TSUU T'INA, AB, July 6, 2013 /CNW/ - Today, the Honourable Bernard Valcourt, Minister of Aboriginal Affairs and Northern Development, and Chief Roy Whitney-Onespot of the Tsuu T'ina Nation joined community members at a special ceremony to celebrate the final settlement of three specific claims related to past transactions involving the Glenmore Reservoir in Calgary, Alberta.
"Our Government has made real progress in the resolution of specific claims, and the agreement with the Tsuu T'ina Nation provides another great example of what we can accomplish by working together with First Nations," said Minister Valcourt. "Settlement agreements create new opportunities for economic growth that can lead to a brighter future for First Nations and all Canadians."
"On behalf of Tsuu T'ina citizens, and my Council colleagues, and particularly our elders, I want to thank the Government of Canada, the Minister and his department for coming to the table respectfully and completing this land claim settlement," said Chief Roy Whitney-Onespot. "The settlement resolves a longstanding issue for our people and was accomplished through patient negotiation by Tsuu T'ina Chiefs and Councils before me. The settlement will aid in the Nation's goal of economic self-sufficiency over the long term."
Under the settlement agreement, Canada is providing the Tsuu T'ina Nation with $20.8 million in financial compensation to resolve three claims known collectively as the Glenmore Reservoir specific claims.

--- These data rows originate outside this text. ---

-- ==== Sys2Proof/Safety.lean ====
section
/-! DEFINITION. What counts as a good state and as a run of the block, and the words the statements use. -/

namespace Sys2Proof.Machine

/-- A state between commands: the device memory in canonical form, no store left over. -/
def Tidy (s : State) : Prop := Memory.wf s.mem = true ∧ s.wr = []

/-- A run: the block takes steps, and the senders put commands at the end of its queue. -/
inductive Run : State → State → Prop where
  | here (s : State) : Run s s
  | step {s t u : State} : Run s t → Sys2Proof.Machine.step t = .next u → Run s u
  | send {s t : State} (c : Instr) : Run s t → Run s { t with pending := t.pending ++ [c] }

/-- A state that the block can reach from reset. -/
def Reachable (s : State) : Prop := Run State.reset s

/-- The command answers a next state, and P holds of it. -/
def Yields (c : Instr) (s : State) (P : State → Prop) : Prop := ∃ t, exec c s = .next t ∧ P t

/-! ### Frames -/

/-- The parts of the state that the machinery of queues, tiles and stations leaves alone: t has them as s has them. -/
structure Quiet (s t : State) : Prop where
  pending : t.pending = s.pending
  wr : t.wr = s.wr
  freeCtr : t.freeCtr = s.freeCtr
  clk : t.clk = s.clk
  tick : t.tick = s.tick
  adm : t.adm = s.adm
  wings : t.wings = s.wings
  mem : t.mem = s.mem
  ecc : t.ecc = s.ecc
  banks : t.banks = s.banks
  inv : t.inv = s.inv
  vault : t.vault = s.vault
  flash : t.flash = s.flash
  rst : t.rst = s.rst
  pwr : t.pwr = s.pwr
  rel : t.rel = s.rel
  sec : t.sec = s.sec

/-! ### Mailboxes -/

/-- Mailbox k of function f holds a request of opcode op that the Desk may take up (rules R264, R265), that passes every check of
rule R451, and whose folio entry, if the command reads one, is readable. -/
def Granted (s : State) (f k op : Nat) : Prop :=
  mbReady s f k op = true ∧ mbOp (getMb s f k) = op ∧ bit f s.sec.scrub.toNat = false ∧ checkStatus s f (getMb s f k) = 0 ∧
    entryReadBad s (getMb s f k) = false

/-- Payload word i of the request in a mailbox. -/
def reqWord (s : State) (f k i : Nat) : Nat := rqP (getMb s f k) i

/-- Word i of the response in a mailbox. -/
def respWord (s : State) (f k i : Nat) : Nat := (tabGet 0 (getMb s f k).resp i).toNat

/-- Mailbox k of function f of s, which was BUSY, is answered in t (rule R264, Tables 11.2, 11.16): it is DONE, its SEQ is one
more, its request stands, and the response holds opcode, status, the request's cookie, the length and the payload. -/
def Answered (s t : State) (f k status : Nat) (payload : List Nat) : Prop :=
  (getMb t f k).state = 2 ∧ (getMb t f k).seq = (getMb s f k).seq + 1 ∧ (getMb t f k).req = (getMb s f k).req ∧
    respWord t f k 0 = 65536 * mbOp (getMb s f k) + status ∧ respWord t f k 1 = rqWord (getMb s f k) 1 ∧
    respWord t f k 2 = 4 * payload.length ∧ respWord t f k 3 = 0 ∧
    ∀ i, i < payload.length → respWord t f k (4 + i) = payload.getD i 0 % 2 ^ 32

/-- t is u but for mailbox k of function f and the list of commands in progress, and every other mailbox is as s has it. -/
def OnlyMailbox (s u t : State) (f k : Nat) : Prop :=
  t = { u with desk := { u.desk with mbox := t.desk.mbox, cmds := t.desk.cmds } } ∧
    ∀ f' k', 8 * f' + k' ≠ 8 * f + k → getMb t f' k' = getMb s f' k'

/-- The command of mailbox k of function f is complete: its response is written, and the rest of the state is u. -/
def Replies (s u : State) (f k status : Nat) (payload : List Nat) (t : State) : Prop :=
  Answered s t f k status payload ∧ OnlyMailbox s u t f k

/-- The Desk has taken the request up, its command waits for what why says, and the rest of the state is u. -/
def Waits (s u : State) (f k : Nat) (why : CmdWhy) (t : State) : Prop :=
  getMb t f k = { getMb s f k with taken := true } ∧ t.desk.cmds = s.desk.cmds ++ [{ f := f, k := k, why := why }] ∧
    OnlyMailbox s u t f k

/-! ### Reads of host memory -/

/-- Whether a read of n bytes of host memory goes out at once: it has room, and no read waits before it (Table 17.1). -/
def onLink (s : State) (n : Nat) : Bool := readRoom s n && s.desk.reads.all fun r => r.sent

/-- The end of a read left v, of which P holds, and then the reads that waited for room went out as far as they have it; that
changes no memory. -/
def Pumped (P : State → Prop) (u : State) : Prop := ∃ v, u = pumpReads v ∧ u.mem = v.mem ∧ u.wr = v.wr ∧ P v

/-- The command made v, of which P holds, and then the accesses that waited for a fill took place as far as no other fill holds them
(rules R209, R441); their stores are in u.wr. -/
def Freed (P : State → Prop) (u : State) : Prop := ∃ v, u = runWaits v ∧ u.mem = v.mem ∧ P v

/-! ### What follows at the stations -/

/-- The command made u and then everything happened that a tile's leaving a station lets happen (settle: rounds that stop, drop
or end, folios that are freed), and P holds of u. The stores of u are in u.wr and not in u.mem, which is that of s, so that a byte
that u reads is the byte of the next state. -/
def Settles (s : State) (P : State → Prop) (t : State) : Prop := ∃ u, t = finish s (settle u) ∧ u.mem = s.mem ∧ P u

/-- An address outside the bank to which a tile's rows cross the Aisles when they go on from Wing w to its next station (rule R123).
-/
def offBank (w : Nat) (x : Tile) (c : Nat) : Prop :=
  ∀ n, stOf x = some n → n.wing.val = w ∨ c < carrelAddr n.wing x.a 0 ∨ carrelAddr n.wing x.a 0x40000 ≤ c

/-- What an address holds after writes at offsets from base on, b before them. -/
def lastWritten (base : Nat) (ws : List (Nat × List Byte)) (c : Nat) (b : Byte) : Byte :=
  ws.foldl (fun b w => if base + w.1 ≤ c ∧ c < base + w.1 + w.2.length then w.2.getD (c - (base + w.1)) 0 else b) b

/-- No word of memory is damaged. -/
def Undamaged (s : State) : Prop := s.ecc.ue = [] ∧ s.ecc.ce = []

/-! ### Tick boundaries -/

/-- What every tick boundary leaves, u being the state before what then follows at the stations (rules R17, R236, R240, R247, R223,
R231, R370): the tick that begins, with its boundary's moment; reservations and limits that waited in force, but for the cap of safe
mode (rule R341); HEAT and COUNT turned while the Curator runs. -/
structure AtBoundary (s u : State) (last : W64) (num : BitVec 48) (sub : Bool) : Prop where
  num : u.tick.num = num
  last : u.tick.last = last
  sub : u.tick.subst = sub
  closed : u.tick.closed = false
  tickOut : u.tick.tickOut = true
  fAdm : u.tick.fAdm = s.pwr.aclkMhz
  nextResv : ∀ q, (getQ u q).resvNext = none
  resv : ∀ q, (getQ u q).resv =
    if (getQ s q).resvNext.isSome then (getQ s q).resvNext else (getQ s q).resv.filter fun r => !r.releasing
  curator : (u.tier.cur.enable, u.tier.cur.share, u.tier.cur.maxMoves) =
    s.tier.cur.pendCur.getD (s.tier.cur.enable, s.tier.cur.share, s.tier.cur.maxMoves)
  limits : u.tier.cur.limits = s.tier.cur.pendLimits.foldl (fun t x => tabSet TierLim.reset t x.1 x.2) s.tier.cur.limits
  noLimits : u.tier.cur.pendLimits = [] ∧ u.tier.cur.pendCur = none ∧ u.inv.pendPeriod = none
  period : u.inv.period = (s.inv.pendPeriod.map (BitVec.ofNat 12)).getD s.inv.period
  cap : u.pwr.capInForce = if s.rst.safe then s.pwr.capInForce else s.pwr.capReq
  wingsBack : u.rst.l3Pend = []
  heat : ∀ f, (getFolio s f).valid = true → if curatorRuns s = true then
      (getFolio u f).heat = satAdd ((getFolio s f).heat - ((getFolio s f).heat >>> 3)) (getFolio s f).count.toNat ∧ (getFolio u f).count = 0
    else (getFolio u f).heat = (getFolio s f).heat ∧ (getFolio u f).count = (getFolio s f).count
  corrections : u.rel.cePrev = s.rel.ceTick

/-! ### Resets and functions -/

/-- An episode of level lv below L3 has begun, caused by src alone, on a block with no episode and no bring-up (rules R331 to R335,
Table 13.1): what every such reach clears, and what it keeps. That a lost tier reads 0 is the model's choice (notes/assumptions/3).
-/
structure Begun (s u : State) (lv : BitVec 2) (src : Sources) (held : Bool) : Prop where
  episode : ∃ e, u.rst.episode = some e ∧ e.level = lv ∧ e.joined = src ∧ e.targets = [] ∧ e.stretching = !held ∧
    e.driving = !decide (src = { Sources.none with pin := true }) ∧ e.asserted = if held then src else Sources.none
  work : u.run = Work.reset ∧ u.units = Units.reset ∧ u.arrs = Arrays.reset ∧ u.adm = State.reset.adm
  desk : u.desk = { Desk.reset with rdTag := s.desk.rdTag }
  clock : lv = 0 → u.clk.now = 0
  clockOn : lv ≠ 0 → u.clk.now = s.clk.now
  backup : u.rst.backup = if lv = 0 then [] else s.rst.backup
  tier : lv ≠ 2 → u.tier = Tiers.reset
  warm : lv = 2 → u.tier.depGib = s.tier.depGib ∧ u.sec.keys = s.sec.keys ∧ u.tick.num = s.tick.num ∧ u.tick.source = s.tick.source ∧
    u.tier.folios = (s.tier.folios.filter fun x => x.2.valid).map fun x => (x.1, { x.2 with c0Recent := false, count := 0 })
  tick : u.tick.pend = none ∧ u.tick.closed = false ∧ u.pwr.state = .active ∧ (lv ≠ 2 → u.tick = Tick.reset)
  memory : ∀ a, readByte u a = if lv ≠ 2 ∧ a < 0x40000000000 then 0 else readByte s a
  nonvolatile : u.flash = s.flash ∧ u.sec.rpb = s.sec.rpb ∧ u.vault = if lv = 0 then [] else s.vault
  closed : u.sec.level = 0 ∧ u.sec.submit = false ∧ u.rel.pert = Pert.reset

/-- What an FLR of function g does (rules R261, R393), g not being under scrub already. -/
structure Released (s u : State) (g : Nat) : Prop where
  scrub : bit g u.sec.scrub.toNat = true
  config : getPcie u g = PcieFn.reset
  boxes : ∀ k, k < 8 → (getMb u g k).state = 0 ∧ (getMb u g k).resp = []
  queues : ∀ q, q / 32 = g → (getQ s q).state = 1 ∨ (getQ s q).state = 2 ∨ (getQ s q).state = 3 → (getQ u q).state = 4
  folios : ∀ x ∈ s.tier.folios, x.2.tenant.toNat = g → (getFolio u x.1).valid = false ∧ (getFolio u x.1).pinned = false
  cmds : ∀ c ∈ u.desk.cmds, c.f ≠ g

/-! ### The fabric -/

/-- The next flit that a port of s sends, with its data. -/
def ctlFlit (s : State) (p : Nat) (data : List Byte) : Out :=
  let x := getPort s p
  let c := owedNext x fun vc => !starved s p vc
  .flit p (flitBytes x.txSeq.toNat x.rxSeq.toNat c.1 c.2 data)

/-! ### The management bus -/

/-- A message at the assigned address is served (rules R411, R412). -/
def Served (s : State) : Prop := busUp s = true ∧ s.mgt.serving = true ∧ s.mgt.assigned = true

/-- t is u with the response of a management command put out. -/
def Says (name : String) (status : Nat) (data : List Nat) (u t : State) : Prop :=
  t = { u with out := u.out ++ [.reply name status data] }

end Sys2Proof.Machine
end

The claims relate to three separate transactions involving the Glenmore Reservoir in the 1930s in which the Tsuu T'ina Nation did not receive adequate compensation. The settlements highlight the Government of Canada's commitment to righting past wrongs through the resolution of specific claims, while contributing to the creation of jobs and economic growth in First Nation communities and surrounding areas.
Canada is working with First Nation partners across the country to achieve results at negotiating tables for the benefit of all Canadians. Negotiating claim agreements is key to achieving reconciliation and rebuilding relationships with First Nation people in Canada. Since 2007, Canada has settled close to 100 specific claims.
Up-to-date information on this and all other specific claims can be found on the Status Report for Specific Claims.
SOURCE: Aboriginal Affairs and Northern Development Canada
For further information:
You may also be interested in:
General Information on Specific Claims
Progress Report on Specific Claims
Interactive Map on Specific Claim Settlements
Success Story Videos on Settled Claims
This release is also available on the Internet at www.aandc.gc.ca.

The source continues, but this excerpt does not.